OPcache logging cannot handle multi-server environments

JanThiel commented 3 years ago

// UPDATE Describe the bug The logging of a manual opcache restart is triggered frequently as the compare is only capable of handling a single server. When there are more servers (cluster setup) the state in the WP site meta only reflects one server. Comparing the states of other running servers leads to false assertions and false logging.

https://github.com/Pierre-Lannoy/wp-decalog/blob/33f890c8e9cd40b8cc50e18e412734a877f404c4/includes/listeners/class-phplistener.php#L252

Steps to reproduce the behavior:

Run a single WordPress installation with a shared DB on two (or more) servers
Trigger a manual opcache_reset on one of the servers
The log will then be flooded with the false positive message due to the compare of manual_restarts => 0 (WP Site Meta) with manual_restarts => 1 (return of opcache_get_status(false) ) or the other way around - whenever the server with the other value executes code.

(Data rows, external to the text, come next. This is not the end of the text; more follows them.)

/-- A word of the engine form (R34). -/
def decEng (r : EngRow) (spOk : EngF → Bool) {α : Type} (mk : EngF → α) (w : IWord) : Except Cause α :=
  match scopeOf? (fld w 29 3) with
  | some sc =>
    let mkF (d a b c : Opd) : EngF := ⟨fld w 77 3, w.getLsbD 76, d, a, b, c, fld w 38 6, fld w 36 2, fld w 32 4, sc⟩
    let x := mkF opdZero opdZero opdZero opdZero
    if engFieldsOk r x && spOk x && unusedOk r.d (fld w 68 8) && unusedOk r.a (fld w 60 8)
        && unusedOk r.b (fld w 52 8) && unusedOk r.c (fld w 44 8) then
      match readOpd r.d (fld w 68 8), readOpd r.a (fld w 60 8), readOpd r.b (fld w 52 8), readOpd r.c (fld w 44 8) with
      | some d, some a, some b, some c => .ok (mk (mkF d a b c))
      | _, _, _, _ => .error .illegalOperand
    else .error .reservedField
  | none => .error .reservedField

/-- The fields of a system-form word (R35). -/
def sysFields (w : IWord) (d a b : Opd) : SysF :=
  ⟨fld w 77 3, w.getLsbD 76, d, a, fld w 48 12, b, fld w 24 16⟩

/-- TRAP, BKPT and LEASE (R78, R290). -/
def decSys (dc bc : OpClass) {α : Type} (mk : SysF → α) (w : IWord) : Except Cause α :=
  if fld w 0 24 == 0#24 && fld w 48 12 == 0#12 && unusedOk .none (fld w 60 8) && unusedOk dc (fld w 68 8)
      && unusedOk bc (fld w 40 8) then
    match readOpd dc (fld w 68 8), readOpd bc (fld w 40 8) with
    | some d, some b => .ok (mk (sysFields w d opdZero b))
    | _, _ => .error .illegalOperand
  else .error .reservedField

/-- CSRR and CSRW: the CSR number is checked before the operand code (R76). -/
def decCsr (write : Bool) {α : Type} (mk : SysF → α) (w : IWord) : Except Cause α :=
  if fld w 0 24 == 0#24 && fld w 24 16 == 0#16 && unusedOk .none (fld w 60 8)
      && unusedOk .none (if write then fld w 68 8 else fld w 40 8) then
    match csrOf (fld w 48 12) with
    | none => .error .csrNumber
    | some c =>
      match readOpd (if write then csrSrc c else csrDst c) (if write then fld w 40 8 else fld w 68 8) with
      | some o => .ok (mk (if write then sysFields w opdZero opdZero o else sysFields w o opdZero opdZero))
      | none => .error .illegalOperand
  else .error .reservedField

/-- The SINK header (R165). -/
def decSink {α : Type} (mk : SinkF → α) (w : IWord) : Except Cause α :=
  let x : SinkF := ⟨fld w 77 3, w.getLsbD 76, fld w 68 8, fld w 60 8, fld w 52 8, fld w 44 8, fld w 36 8, fld w 28 8,
    fld w 20 8, fld w 16 4, fld w 13 3, fld w 11 2, w.getLsbD 9, w.getLsbD 8⟩
  if sinkOk x && fld w 10 1 == 0#1 && fld w 0 8 == 0#8 then
    if sinkCodesOk x then .ok (mk x) else .error .illegalOperand
  else .error .reservedField
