/-- The requests of a pass: one for each line with the sectors it touches, an SO lane alone. -/
def lineRequests (s : State) (xs : LaneXlats) : List Request :=
  let rest := xs.filter fun p => p.2.kind != 1
  let lines := rest.foldl (fun l p => insertNat (p.2.pa / 128) l) []
  let secs := rest.foldl (fun l p => insertNat (p.2.pa / 64) l) []
  soRequests s xs ++ lines.map fun k => s.cost k (k * 128) (secs.filter fun q => q / 2 == k).length

/-- The requests of an atomic: one for each location, an SO lane alone (R119). -/
def atomRequests (s : State) (xs : LaneXlats) : List Request :=
  let rest := xs.filter fun p => p.2.kind != 1
  soRequests s xs ++ (rest.foldl (fun l p => insertNat p.2.pa l) []).map fun pa => s.cost (2 ^ 61 + pa) pa 1

/-! ## Walks that are waited for (R105) -/

/-- The walks an access waits for, one a page, where the model leaves walks in flight or a home slice holds
a table's line: `none` when it may go on. -/
def State.awaitWalks (s : State) (vas : List Nat) : Option State :=
  let mine (w : Walk) : Bool := w.gid == s.gid && w.slot == s.sel
  let miss := vas.filter fun a => (s.tlbHit (some s.grp.core) s.grp.ctx a).isNone
  if s.walkHeld (some s.grp.core) s.grp.ctx miss then some s
  else if !s.walkAsync || miss.isEmpty then none
  else if s.walks.any fun p => mine p.2 then
    if s.walks.all fun p => !mine p.2 || p.2.ended then none else some s
  else
    some (((miss.map (· / 65536)).eraseDups).foldl (fun (t : State) p =>
      { t with walks := tput t.walks t.next ⟨t.grp.ctx, t.gid, t.sel, p * 65536, false⟩, next := t.next + 1 }) s)

/-- The walks of the slot's instruction are over, and the pages it reached stay in the TLBs. -/
def State.endWalks (s : State) (vas : List Nat) : State :=
  State.tlbFills { s with walks := s.walks.filter fun p => !(p.2.gid == s.gid && p.2.slot == s.sel) } s.grp.core s.grp.ctx vas

/-! ## Accesses of this package -/

/-- The bytes a load reads: a copy's where one supplies it, otherwise memory's. -/
def State.loadBytes (s : State) (copy : Option Copy) (pa n : Nat) : List Byte :=
  match copy with
  | some x => (x.bytes.drop (pa % 64)).take n
  | none => s.physRead pa n

/-- The copy that L1 supplies a load of the issuing group with (R99). -/
def State.l1Copy (s : State) (x : Xlat) (hint : Hint) : Option Copy :=
  if l1Use x hint then tget? s.core.l1 (x.pa / 64) else none

/-- A core's load has read a sector at its home: L2 holds it, and L1 takes the copy with its HINT's priority, or gives up an older
one where the load does not allocate (R99, R133). -/
def State.fillL1 (s : State) (core pa : Nat) (prio : Option Nat) : State :=
  let s := s.touch pa
  let c := (s.coreAt core).l1Drop (pa / 64)
  s.setCoreAt core (match prio with | some p => c.l1Fill (pa / 64) (s.copyOf core pa p) | none => c)

/-- The priority a load's fill takes, if it allocates (R99). -/
def fillPrio (x : Xlat) (hint : Hint) : Option Nat := if l1Use x hint then some (hintPrio hint) else none

/-- What a load of a lane of this package leaves in the caches: nothing where L1 supplied it. -/
def State.loadFill (s : State) (x : Xlat) (hint : Hint) : State :=
  if (s.l1Copy x hint).isSome then s else s.fillL1 s.grp.core x.pa (fillPrio x hint)

/-- One lane's atomic at its home: the old bytes, and the state after it. -/
def State.atomAt (s : State) (fn : Nat) (sz : Size) (pa : Nat) (x t : DWord) : List Byte × State :=
  let old := s.physRead pa (sizeBytes sz)
  (old, s.store [(pa, atomBytes fn sz old x t)])

/-- Atomics of lanes in ascending order; the old bytes of each (R119). -/
def State.atomsAt (s : State) (fn : Nat) (sz : Size) : List (Nat × DWord × DWord) → List (List Byte) × State
  | [] => ([], s)
  | (pa, x, t) :: rest =>
    let r := s.atomAt fn sz pa x t
    let q := r.2.atomsAt fn sz rest
    (r.1 :: q.1, q.2)

/-! ## Requests outside the core -/

/-- The number the next request, store or packet takes. -/
def State.fresh (s : State) : Nat × State := (s.next, { s with next := s.next + 1 })

/-- The slot waits for a request. -/
def State.addOut (s : State) (o : Out) : State :=
  let s1 : State := { s with outs := tput s.outs s.next o, next := s.next + 1 }
  s1.setSlot { s1.slot with pending := s1.slot.pending ++ [s.next] }

/-- What a request of the issuing slot carries. -/
def State.mkOut (s : State) (sz : Size) (kind : ReqKind) (lanes : List LaneRet) (host : Bool) (above : Lanes)
    (fill : Option Nat) (acq : Option Scope) : Out :=
  { gid := s.gid, core := s.grp.core, tagKey := s.grp.tagKey, gtag := s.grp.gtag, uni := s.uni, size := sz, kind := kind,
    lanes := lanes, host := host, above := above, fill := fill, acquire := acq }

/-- The scope of an acquire. -/
def acqScope (o : Order) (sc : Scope) : Option Scope := if o = .acq ∨ o = .ar then some sc else none
/-- Whether an access is a release. -/
def isRel (o : Order) : Bool := o == .rel || o == .ar

/-- An acquire after an access, and a release before it. -/
def State.acquireIf (s : State) (o : Option Scope) : State := match o with | some sc => s.acquire sc | none => s
def State.releaseIf (s : State) (r : Bool) : State := if r then s.release else s
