/-- The packet's run from its first load on, over a line with some sectors poisoned. -/
def Packet.runOn (p : Packet) (line : List Byte) (poison : List Nat) : Run :=
  p.runSlots poison p.lanes ((p.unis.zip p.words).drop p.first) (Run.start p.group line)

/-- Address of the packet's lowest lane at its first load. -/
def Packet.firstVa (p : Packet) : Nat :=
  match regionWord (sget (p.words.getD p.first []) 0) with
  | .ok i =>
    match regionMem i with
    | some (y, _) => ((sandbox p.group).passOf p.lanes true 0#2).va y ((lanesOf p.lanes).headD 0)
    | none => 0
  | .error _ => 0

/-- A packet has run: a fault discards the whole of it, its tag is released, an EVICT that waits for its line goes on, and what
waits for the line tries again (R112, R173, R176, R179). -/
def State.sinkEnd (s : State) (k : Nat) (p : Packet) (r : Run) : State :=
  let q : Packet := { p with phase := .executed, bad := r.bad.map fun b => { b with time := s.timebase }, regs := r.t.grp.v, flags := r.t.grp.laneFlags }
  let t := if r.bad.isNone then s.sinkDone p r else s
  let t : State := { t with packets := tput t.packets k q }
  let t := if p.tag && s.ownPa (p.line * 128) then t.evictLine (paOff (p.line * 128) / 128) else t
  t.kickPackets.push (.sinkPacketLand k)

/-- The region runs as one indivisible step at the home line (R173, R176). -/
def execSinkPacketExecute (k : Nat) (s : State) : Host.Outcome State Fault Refusal :=
  match tget? s.packets k with
  | none => .next s
  | some p =>
    if p.phase ≠ .accepted || s.farPacket p then .next s
    else
      let l := s.sinkLine p
      .next (s.sinkEnd k p (p.runOn l.1 l.2))

/-- A packet whose line is another package's or the host's returns: it has run on the bytes and poisoned sectors that its home
gave, or its lanes fault (R294 to R296). -/
def State.sinkFar (s : State) (k : Nat) (p : Packet) (r : Except Cause (List Byte × List Nat)) : State :=
  if p.phase ≠ .accepted || !s.farPacket p then s
  else
    s.sinkEnd k p (match r with
      | .ok l => p.runOn ((List.range 128).map fun i => l.1.getD i 0#8) l.2
      | .error c => { Run.start p.group [] with bad := some { cause := c, va := p.firstVa, trap := false } })

/-! ## Landing (R172, R175, R179) -/

/-- The lanes' results reach the group: live-outs, landing codes and events. -/
def Group.land (g : Group) (p : Packet) : Group :=
  let Ls := lanesOf p.lanes
  let g := g.landCode p.hdr.log (if p.bad.isSome then 7#4 else p.code) Ls
  if p.bad.isSome then g
  else
    let keys := (sinkOuts p.hdr).flatMap fun c => Ls.map fun L => c.toNat * 32 + L
    { g with v := sputMany g.v (sget p.regs) keys,
             laneFlags := sputMany g.laneFlags (fun L => sget g.laneFlags L ||| sget p.flags L) Ls }

/-- A trap of a packet: its lanes are placed at the header as a fault's are, and their slot enters the trap routine at once
(R179). -/
def State.sinkTrap (s : State) (p : Packet) (b : PacketBad) : State :=
  let t : Trap := { cause := b.cause, mask := p.lanes, va := b.va, src := .sink, offset := some p.offset, level := p.code,
                    time := some b.time }
  if s.canPark then
    let o := otherSlot s.sel
    let g := s.grp.park s.sel p.lanes 0#2
    let g := g.setSlot o { g.slot o with parked := false }
    let g := if (g.slot s.sel).mask = 0#32 then g.afterEmpty s.sel else g
    (s.setGrp g).raiseAt s.gid (if (g.slot o).live then o else s.sel) t
  else s.raiseAt s.gid s.sel t

/-- Once every packet of the region has landed the slot goes on after it; lanes that have not landed replay the header.
DEDUCED (log 26), safe. -/
def State.afterLanding (s : State) (p : Packet) : State :=
  let sl := s.slot
  if !sl.live || !sl.pending.isEmpty || sl.stopped || sl.parked || sl.inTrap != p.routine || sl.trap.isSome || sl.offset ≠ p.offset then s
  else if s.passLanes &&& ~~~ s.landedHere = 0#32 then
    (s.setSlot { sl with landed := sl.landed.filter fun q => q.1 != p.routine || q.2.1 != p.offset }).moveTo (regionEnd p.hdr p.offset)
  else s

/-- The registers that a landing packet writes: its live-outs where it completes, and LOG (R172). -/
def Packet.landRegs (p : Packet) : List Nat :=
  (((if p.bad.isNone then sinkOuts p.hdr else []) ++ [p.hdr.log]).map BitVec.toNat).filter fun n => n < 192

/-- A slot that is stopped already, has left for its trap routine or waits for it takes no second record or trap of a region: its lanes have
landing code 7 and replay the header in any case (R179, R270). DEDUCED (log 26), safe. -/
def Slot.cannotFault (t : Slot) (routine : Bool) : Bool := t.stopped || t.inTrap != routine || t.trap.isSome

/-- A packet's results land; with a tag that is no longer current they are dropped and counted (R45, R175). -/
def execSinkPacketLand (k : Nat) (s : State) : Host.Outcome State Fault Refusal :=
  match tget? s.packets k with
  | none => .next s
  | some p =>
    if p.phase ≠ .executed then .next s
    else
      let s : State := { s with packets := tdel s.packets k }
      let g := s.grpAt p.gid
      if (tget? s.groups p.gid).isNone || sget (s.coreAt p.core).tags p.tagKey != p.gtag
          || !(g.a.pending.contains k || g.b.pending.contains k) then
        let c := s.coreAt p.core
        .next ((s.setCoreAt p.core { c with staleReturn := c.staleReturn + 1#32 }).launchDone p.launch)
      else
        let sel : SlotId := if g.a.pending.contains k then .A else .B
        let s : State := { s with gid := p.gid, sel := sel, uni := (g.slot sel).waitUni }
        let s := (s.setGrp (s.grp.land p)).wakeEntries s.grp p.landRegs
        let s := s.setSlot { s.slot with pending := s.slot.pending.filter fun j => j != k }
        let s := if p.rc then s.acquire .pkg else s
        match p.bad with
        | none =>
          .next ((s.setSlot { s.slot with landed := s.slot.landed ++ [(p.routine, p.offset, p.lanes)] }).afterLanding p)
        | some b =>
          let t := if s.slot.cannotFault p.routine then s
            else if b.trap then s.sinkTrap p b else s.laneFaultAt s 0#2 p.lanes b.cause b.va .sink p.code false (some b.time)
          .next (t.afterLanding p)

/-! ## Responses of other packages and of the host (R294 to R296) -/

/-- A response by its number: a request's lanes take theirs, a packet runs on the line that came, or faults. -/
def State.arriveAt (s : State) (k : Nat) (req : Out → Option (List LaneResp)) (pkt : Packet → Option (Except Cause (List Byte × List Nat))) :
    State :=
  match tget? s.outs k, tget? s.packets k with
  | some o, _ => match req o with | some r => s.respond k o r | none => s
  | none, some p => match pkt p with | some r => s.sinkFar k p r | none => s
  | none, none => s

/-- Whether a packet's line lies in the host window. -/
def Packet.host (p : Packet) : Bool := isHost (p.line * 128)

/-- Data of a load, an atomic or a packet returns (R45): from this package, or from another one with what its home answers
(R296). -/
def execLoadReturn (k : Nat) (resp : Resp) (s : State) : Host.Outcome State Fault Refusal :=
  .next (s.arriveAt k
    (fun o =>
      if o.host then none
      else if s.homeReq o then (if s.outHeld o then none else some (s.homeResp o))
      else
        match resp with
        | .data bs poisoned =>
          some (((o.split bs).zip o.lanes).map fun p => if poisoned.contains p.2.lane then .error .poison else .ok p.1)
        | .paRange => some (o.lanes.map fun _ => .error .paRange))
    fun p =>
      if p.host then none
      else match resp with
        | .data bs poisoned => some (.ok (bs, poisoned))
        | .paRange => some (.error .paRange))

/-- The completion of a host-window access (R294). -/
def execHostAccessCompletion (k : Nat) (status : CplStatus) (data : List Byte) (s : State) :
    Host.Outcome State Fault Refusal :=
  .next (s.arriveAt k
    (fun o =>
      if !o.host then none
      else match status with
        | .successful => some ((o.split data).map .ok)
        | .unsupported => some (o.lanes.map fun _ => .error .paRange)
        | .completerAbort => some (o.lanes.map fun _ => .error .paRange))
    fun p =>
      if !p.host then none
      else match status with
        | .successful => some (.ok (data, []))
        | .unsupported => some (.error .paRange)
        | .completerAbort => some (.error .paRange))

/-- No completion within 50 ms (R294). -/
def execHostAccessTimeout (k : Nat) (s : State) : Host.Outcome State Fault Refusal :=
  .next (s.arriveAt k (fun o => if o.host then some (o.lanes.map fun _ => .error .fabricTimeout) else none)
    fun p => if p.host then some (.error .fabricTimeout) else none)

/-- No response within 200 µs (R295). -/
def execFabricTimeout (k : Nat) (s : State) : Host.Outcome State Fault Refusal :=
  .next (s.arriveAt k
    (fun o => if o.host || s.homeReq o then none else some (o.lanes.map fun _ => .error .fabricTimeout))
    fun p => if p.host then none else some (.error .fabricTimeout))

end Sys2Proof.Machine
end

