-- ==== Sys2Proof/Machine/Near.lean ====
section
/-! DEFINITION. Near commands (R233 to R245): posting and polling, the start of a command at its station, its accesses through the
region table, its completion record, and the region table's own commands. -/

namespace Sys2Proof.Machine

/-! ## Region entries and commands (R235, R238) -/

/-- A region entry. -/
abbrev Rgn := BitVec 256

def Rgn.valid (e : Rgn) : Bool := e.getLsbD 0
def Rgn.rd (e : Rgn) : Bool := e.getLsbD 120
def Rgn.w (e : Rgn) : Bool := e.getLsbD 121
def Rgn.bk (e : Rgn) : Bool := e.getLsbD 122
def Rgn.sset (e : Rgn) (k : Nat) : Bool := e.getLsbD (128 + k)

/-- Reserved bits of an entry are zero. -/
def Rgn.clean (e : Rgn) : Bool :=
  e.extractLsb' 1 6 == 0#6 && e.extractLsb' 52 12 == 0#12 && e.extractLsb' 104 16 == 0#16 && e.extractLsb' 123 5 == 0#5

def NearCmd.w (n : NearCmd) (i : Nat) : Nat := nearWord n.cmd i
def NearCmd.op (n : NearCmd) : Nat := n.w 0 % 256
def NearCmd.stn (n : NearCmd) : Nat := n.w 0 / 256 % 128

/-- Reserved bits of the header are zero (R238). -/
def headerClean (c : BitVec 512) : Bool := !c.getLsbD 15 && nearWord c 5 / 256 == 0

/-- Words of the body from `i` to 15 are zero. -/
def bodyZero (c : BitVec 512) (i : Nat) : Bool := (List.range (16 - i)).all fun k => nearWord c (i + k) == 0

/-! ## Checked accesses (R236) -/

/-- The executing station is in SSET and owned by the context's partition, and the bytes lie within it (R233, R236); where the station
is leaving, only for a command accepted before (R280). -/
def State.stationOk (s : State) (n : NearCmd) (e : Rgn) (pa len : Nat) : Bool :=
  Rgn.sset e n.stn && (n.early || (match s.cap? 2 n.stn with | some (_, c) => c.state != 2 | none => true)) && s.ownsStation (s.ctxAt n.ctx).part n.stn && s.ownPa pa && offStation (paOff pa) == n.stn
    && offStation (paOff (pa + len - 1)) == n.stn && s.ownPa (pa + len - 1)

/-- The checks of one access at a region offset, in their order; its physical address. -/
def State.nearAt (s : State) (n : NearCmd) (write bk : Bool) (off len : Nat) : Except Cause Nat :=
  let e := if write then n.wrgn else n.rrgn
  let lo := n.w (if write then 3 else 1) * 128
  let hi := lo + n.w (if write then 4 else 2) * 128
  if !Rgn.valid e then .error .nearRegion
  else if rgnLen e < off + len || off < lo || hi < off + len then .error .nearBounds
  else if !(if write then Rgn.w e else Rgn.rd e) || (bk && !Rgn.bk e) then .error .nearPerm
  else if !s.stationOk n e (rgnBase e + off) len then .error .nearStation
  else .ok (rgnBase e + off)

/-- The region offset of a physical address, for columns: beyond the region where it lies below its base. -/
def rgnOff (e : Rgn) (pa : Nat) : Nat := if pa < rgnBase e then 2 ^ 52 else pa - rgnBase e

/-- Whether some byte lies in a sector poisoned where a command reads it: at the banks in DRAM, otherwise through the memory-side cache
(R103, R234). -/
def State.anyPoison (s : State) (bk : Bool) (pa n : Nat) : Bool :=
  (sectorList (paOff pa) n).any fun k => if bk then s.poison.contains k else s.badBelow k

/-- Bytes a command reads; a poisoned sector ends it (R243). -/
def State.nearPeek (s : State) (n : NearCmd) (bk : Bool) (off len : Nat) : Except Cause (List Byte) :=
  match s.nearAt n false bk off len with
  | .error c => .error c
  | .ok pa => if s.anyPoison bk pa len then .error .nearPoison else .ok (srange (w := 8) s.mem (paOff pa) len)

/-- Whether a line of this package lies in some footprints. -/
def State.inLines (s : State) (ps : List (Nat × Nat)) (k : Nat) : Bool :=
  ps.any fun p => decide (p.1 ≤ s.ownLine k * 128) && decide (s.ownLine k * 128 < p.1 + p.2)

/-- A bank sequence that runs writes a line: the memory-side cache takes no copy of it (R234). -/
def State.bankLine (s : State) (k : Nat) : Bool := s.near.any fun p => p.2.started && p.2.op == 0x10 && s.inLines p.2.writes k

/-- Sectors of a range of package bytes are read from DRAM through the memory-side cache (R101, R234). R261 does not say how a sequence reads
a BLD source in its own write footprint, whose fills are held until it completes: here from memory, without a copy.
DESIGN CHOICE (log 39), unsafe. -/
def State.mscRange (s : State) (off len : Nat) : State :=
  (sectorList off len).foldl (fun (t : State) k =>
    if s.bankLine (k / 2) then t else t.mscPut (k / 2) (secBit (k * 64)) 0#2 0#2) s

/-- Sectors of a range that is written are dirty there: one written whole is poisoned no more (R101, R103, R234). What lies in the write
footprint of a bank sequence that runs goes to DRAM itself. -/
def State.mscWrite (s : State) (off : Nat) (bs : List Byte) : State :=
  (sectorList off bs.length).foldl (fun (t : State) k =>
    let b := secBit (k * 64)
    let whole := coversSector [(off, bs)] k
    if s.bankLine (k / 2) then (if whole then { t with poison := t.poison.filter fun j => j != k } else t)
    else t.mscPut (k / 2) b b (if s.badBelow k && !whole then b else 0#2)) s

/-- Bytes a command reads through the memory-side cache (R234), and the state with what it fills there. -/
def State.nearRead (s : State) (n : NearCmd) (off len : Nat) : Except Cause (List Byte × State) :=
  match s.nearAt n false false off len, s.nearPeek n false off len with
  | .ok pa, .ok bs => .ok (bs, s.mscRange (paOff pa) len)
  | .error c, _ => .error c
  | _, .error c => .error c

/-- Bytes are written at the banks: a sector written whole is poisoned no more (R103, R234). -/
def State.putBytes (s : State) (pa : Nat) (bs : List Byte) : State :=
  { s with mem := sputRange (w := 8) s.mem (paOff pa) bs,
           poison := movePoison bs.length (fun _ => false) (paOff pa) s.poison }

/-- Bytes a station writes: they stay in the memory-side cache (R234). -/
def State.stationStore (s : State) (pa : Nat) (bs : List Byte) : State :=
  State.mscWrite { s with mem := sputRange (w := 8) s.mem (paOff pa) bs } (paOff pa) bs

/-- Bytes a command writes. -/
def State.nearWrite (s : State) (n : NearCmd) (off : Nat) (bs : List Byte) : Except Cause State :=
  match s.nearAt n true false off bs.length with
  | .error c => .error c
  | .ok pa => .ok (s.stationStore pa bs)

/-! ## Completion (R242, R243) -/

/-- The events of EV. -/
def nearEv (ev : Events) : BitVec 4 :=
  (if ev &&& evNV != 0#8 then 1#4 else 0#4) ||| (if ev &&& evOF != 0#8 then 2#4 else 0#4)
    ||| (if ev &&& evUF != 0#8 then 4#4 else 0#4) ||| (if ev &&& evNX != 0#8 then 8#4 else 0#4)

Fix: Store the Opcache status with a server identifier like the hostname

Quickfix: Restart php-fpm to align the status counter

Pierre-Lannoy commented 3 years ago

Hi Jan!

And thanks for this very - once again - very accurate issue :)

I understand very well your issue and I would like to investigate/discuss 2 ways to solve it.

1 - This event is a false positive. To (in)validate this assumption, I propose you to install (even temporarily) a plugin I've made and let it run 24-36 hours to see what comes out (analytics mode). For my part, I will investigate my code to see if an error on my behalf could produce a false positive. If we can see it's a false positive, I will do a fix, of course!

2 - This is not a false positive. Well, in this case you have a very big issue. Calling opcache_reset() at the frequency you indicate completely destroys your opcode cache tactic. On top of that it is completely counterproductive: calling this function forces the complete deletion of the cache and thus forces all scripts to be reloaded and reparsed the next time they are hit. Countless cpu cycles lost, and a slower site…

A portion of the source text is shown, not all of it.